> **Exercise data**
★ ★ ★ ★ ★

/-- The word of a cell operation word (R111), if the instruction is one. -/
def encodeNode : Instr → Option Nat
  | .arithAdd a b m r v p => some (place 0x00000000 [(16, a.toNat), (10, b.toNat), (8, m.toNat), (5, r.toNat), (4, v.toNat), (0, p.toNat)])
  | .arithSub a b m r v p => some (place 0x00400000 [(16, a.toNat), (10, b.toNat), (8, m.toNat), (5, r.toNat), (4, v.toNat), (0, p.toNat)])
  | .arithMul a b m r v p => some (place 0x00800000 [(16, a.toNat), (10, b.toNat), (8, m.toNat), (5, r.toNat), (4, v.toNat), (0, p.toNat)])
  | .arithFma a b m r v p => some (place 0x00C00000 [(16, a.toNat), (10, b.toNat), (8, m.toNat), (5, r.toNat), (4, v.toNat), (0, p.toNat)])
  | .arithMin a b m o => some (place 0x01000000 [(16, a.toNat), (10, b.toNat), (8, m.toNat), (0, o.toNat)])
  | .arithMax a b m o => some (place 0x01400000 [(16, a.toNat), (10, b.toNat), (8, m.toNat), (0, o.toNat)])
  | .arithAbs a b m o => some (place 0x01800000 [(16, a.toNat), (10, b.toNat), (8, m.toNat), (0, o.toNat)])
  | .arithNeg a b m o => some (place 0x01C00000 [(16, a.toNat), (10, b.toNat), (8, m.toNat), (0, o.toNat)])
  | .arithAnd a b m o => some (place 0x02000000 [(16, a.toNat), (10, b.toNat), (8, m.toNat), (0, o.toNat)])
  | .arithOr a b m o => some (place 0x02400000 [(16, a.toNat), (10, b.toNat), (8, m.toNat), (0, o.toNat)])
  | .arithXor a b m o => some (place 0x02800000 [(16, a.toNat), (10, b.toNat), (8, m.toNat), (0, o.toNat)])
  | .arithShl a b m o => some (place 0x02C00000 [(16, a.toNat), (10, b.toNat), (8, m.toNat), (0, o.toNat)])
  | .arithShrLogical a b m o => some (place 0x03000000 [(16, a.toNat), (10, b.toNat), (8, m.toNat), (1, o.toNat)])
  | .arithShrArithmetic a b m o => some (place 0x03000001 [(16, a.toNat), (10, b.toNat), (8, m.toNat), (1, o.toNat)])
  | .arithCmpEq a b m o => some (place 0x03400000 [(16, a.toNat), (10, b.toNat), (8, m.toNat), (3, o.toNat)])
  | .arithCmpNe a b m o => some (place 0x03400001 [(16, a.toNat), (10, b.toNat), (8, m.toNat), (3, o.toNat)])
  | .arithCmpLt a b m o => some (place 0x03400002 [(16, a.toNat), (10, b.toNat), (8, m.toNat), (3, o.toNat)])
  | .arithCmpGe a b m o => some (place 0x03400003 [(16, a.toNat), (10, b.toNat), (8, m.toNat), (3, o.toNat)])
  | .arithCmpLtu a b m o => some (place 0x03400004 [(16, a.toNat), (10, b.toNat), (8, m.toNat), (3, o.toNat)])
  | .arithCmpGeu a b m o => some (place 0x03400005 [(16, a.toNat), (10, b.toNat), (8, m.toNat), (3, o.toNat)])
  | .arithSel a b m o => some (place 0x03800000 [(16, a.toNat), (10, b.toNat), (8, m.toNat), (0, o.toNat)])
  | .arithSat a b m o => some (place 0x03C00000 [(16, a.toNat), (10, b.toNat), (8, m.toNat), (0, o.toNat)])
  | .copy a b m o => some (place 0x10000000 [(16, a.toNat), (10, b.toNat), (8, m.toNat), (0, o.toNat)])
  | .gate a b m o => some (place 0x10400000 [(16, a.toNat), (10, b.toNat), (8, m.toNat), (0, o.toNat)])
  | .jcmp a b m o => some (place 0x20000000 [(16, a.toNat), (10, b.toNat), (8, m.toNat), (0, o.toNat)])
  | .isect a b m o => some (place 0x20400000 [(16, a.toNat), (10, b.toNat), (8, m.toNat), (0, o.toNat)])
  | .unionKeys a b m o => some (place 0x20800000 [(16, a.toNat), (10, b.toNat), (8, m.toNat), (0, o.toNat)])
  | .diff a b m o => some (place 0x20C00000 [(16, a.toNat), (10, b.toNat), (8, m.toNat), (0, o.toNat)])
  | .jwin a b m o => some (place 0x21000000 [(16, a.toNat), (10, b.toNat), (8, m.toNat), (0, o.toNat)])
  | .stp a b m o => some (place 0x30000000 [(16, a.toNat), (10, b.toNat), (8, m.toNat), (0, o.toNat)])
  | .stk a b m o => some (place 0x30400000 [(16, a.toNat), (10, b.toNat), (8, m.toNat), (0, o.toNat)])
  | .sth a b m o => some (place 0x30800000 [(16, a.toNat), (10, b.toNat), (8, m.toNat), (0, o.toNat)])
  | .stt a b m o => some (place 0x30C00000 [(16, a.toNat), (10, b.toNat), (8, m.toNat), (0, o.toNat)])
  | .rord a b m o => some (place 0x40000000 [(16, a.toNat), (10, b.toNat), (8, m.toNat), (0, o.toNat)])
  | .rrel a b m o => some (place 0x40400000 [(16, a.toNat), (10, b.toNat), (8, m.toNat), (0, o.toNat)])
  | .ains a b m o => some (place 0x50000000 [(16, a.toNat), (10, b.toNat), (8, m.toNat), (0, o.toNat)])
  | .amax a b m o => some (place 0x50400000 [(16, a.toNat), (10, b.toNat), (8, m.toNat), (0, o.toNat)])
  | .amin a b m o => some (place 0x50800000 [(16, a.toNat), (10, b.toNat), (8, m.toNat), (0, o.toNat)])
  | .alook a b m o => some (place 0x50C00000 [(16, a.toNat), (10, b.toNat), (8, m.toNat), (0, o.toNat)])
  | .adrain a b m o => some (place 0x51000000 [(16, a.toNat), (10, b.toNat), (8, m.toNat), (0, o.toNat)])
  | .aspill a b m o => some (place 0x51400000 [(16, a.toNat), (10, b.toNat), (8, m.toNat), (0, o.toNat)])
  | .aclr a b m o => some (place 0x51800000 [(16, a.toNat), (10, b.toNat), (8, m.toNat), (0, o.toNat)])
  | .mrd a b m o => some (place 0x60000000 [(16, a.toNat), (10, b.toNat), (8, m.toNat), (0, o.toNat)])
  | .mwr a b m o => some (place 0x60400000 [(16, a.toNat), (10, b.toNat), (8, m.toNat), (0, o.toNat)])
  | .mamo a b m o => some (place 0x60800000 [(16, a.toNat), (10, b.toNat), (8, m.toNat), (0, o.toNat)])
  | .msct a b m o => some (place 0x60C00000 [(16, a.toNat), (10, b.toNat), (8, m.toNat), (0, o.toNat)])
  | .mgat a b m o => some (place 0x61000000 [(16, a.toNat), (10, b.toNat), (8, m.toNat), (0, o.toNat)])
  | .agen a b m o => some (place 0x70000000 [(16, a.toNat), (10, b.toNat), (8, m.toNat), (0, o.toNat)])
  | .agbase a b m o => some (place 0x70400000 [(16, a.toNat), (10, b.toNat), (8, m.toNat), (0, o.toNat)])
  | .agre a b m o => some (place 0x70800000 [(16, a.toNat), (10, b.toNat), (8, m.toNat), (0, o.toNat)])
  | .win a b m o => some (place 0x80000000 [(16, a.toNat), (10, b.toNat), (8, m.toNat), (0, o.toNat)])
  | .wflush a b m o => some (place 0x80400000 [(16, a.toNat), (10, b.toNat), (8, m.toNat), (0, o.toNat)])
  | .mma a b m o => some (place 0x90000000 [(16, a.toNat), (10, b.toNat), (8, m.toNat), (0, o.toNat)])
  | .mmas a b m o => some (place 0x90400000 [(16, a.toNat), (10, b.toNat), (8, m.toNat), (0, o.toNat)])
  | .mdrn a b m o => some (place 0x90800000 [(16, a.toNat), (10, b.toNat), (8, m.toNat), (0, o.toNat)])
  | .mzero a b m o => some (place 0x90C00000 [(16, a.toNat), (10, b.toNat), (8, m.toNat), (0, o.toNat)])
  | .oadd a b m o => some (place 0xA0000000 [(16, a.toNat), (10, b.toNat), (8, m.toNat), (0, o.toNat)])
  | .omul a b m o => some (place 0xA0400000 [(16, a.toNat), (10, b.toNat), (8, m.toNat), (0, o.toNat)])
  | .omac a b m o => some (place 0xA0800000 [(16, a.toNat), (10, b.toNat), (8, m.toNat), (0, o.toNat)])
  | .ocut a b m o => some (place 0xA0C00000 [(16, a.toNat), (10, b.toNat), (8, m.toNat), (0, o.toNat)])
  | .oconv a b m r v p => some (place 0xA1000000 [(16, a.toNat), (10, b.toNat), (8, m.toNat), (5, r.toNat), (4, v.toNat), (0, p.toNat)])
  | .cvt a b m r v p => some (place 0xB0000000 [(16, a.toNat), (10, b.toNat), (8, m.toNat), (5, r.toNat), (4, v.toNat), (0, p.toNat)])
  | .rsc a b m r v p => some (place 0xB0400000 [(16, a.toNat), (10, b.toNat), (8, m.toNat), (5, r.toNat), (4, v.toNat), (0, p.toNat)])
  | .pack a b m r v p => some (place 0xB0800000 [(16, a.toNat), (10, b.toNat), (8, m.toNat), (5, r.toNat), (4, v.toNat), (0, p.toNat)])
  | .unpack a b m o => some (place 0xB0C00000 [(16, a.toNat), (10, b.toNat), (8, m.toNat), (0, o.toNat)])
  | .stat a b m o => some (place 0xB1000000 [(16, a.toNat), (10, b.toNat), (8, m.toNat), (0, o.toNat)])
  | _ => none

★ ★ ★ ★ ★

Copy the lines of the data above exactly as written, beginning with the line containing "some (place 0x00C00000" and ending with the line containing "some (place 0x02C00000", and leave out all other lines.

  | .arithFma a b m r v p => some (place 0x00C00000 [(16, a.toNat), (10, b.toNat), (8, m.toNat), (5, r.toNat), (4, v.toNat), (0, p.toNat)])
  | .arithMin a b m o => some (place 0x01000000 [(16, a.toNat), (10, b.toNat), (8, m.toNat), (0, o.toNat)])
  | .arithMax a b m o => some (place 0x01400000 [(16, a.toNat), (10, b.toNat), (8, m.toNat), (0, o.toNat)])
  | .arithAbs a b m o => some (place 0x01800000 [(16, a.toNat), (10, b.toNat), (8, m.toNat), (0, o.toNat)])
  | .arithNeg a b m o => some (place 0x01C00000 [(16, a.toNat), (10, b.toNat), (8, m.toNat), (0, o.toNat)])
  | .arithAnd a b m o => some (place 0x02000000 [(16, a.toNat), (10, b.toNat), (8, m.toNat), (0, o.toNat)])
  | .arithOr a b m o => some (place 0x02400000 [(16, a.toNat), (10, b.toNat), (8, m.toNat), (0, o.toNat)])
  | .arithXor a b m o => some (place 0x02800000 [(16, a.toNat), (10, b.toNat), (8, m.toNat), (0, o.toNat)])
  | .arithShl a b m o => some (place 0x02C00000 [(16, a.toNat), (10, b.toNat), (8, m.toNat), (0, o.toNat)])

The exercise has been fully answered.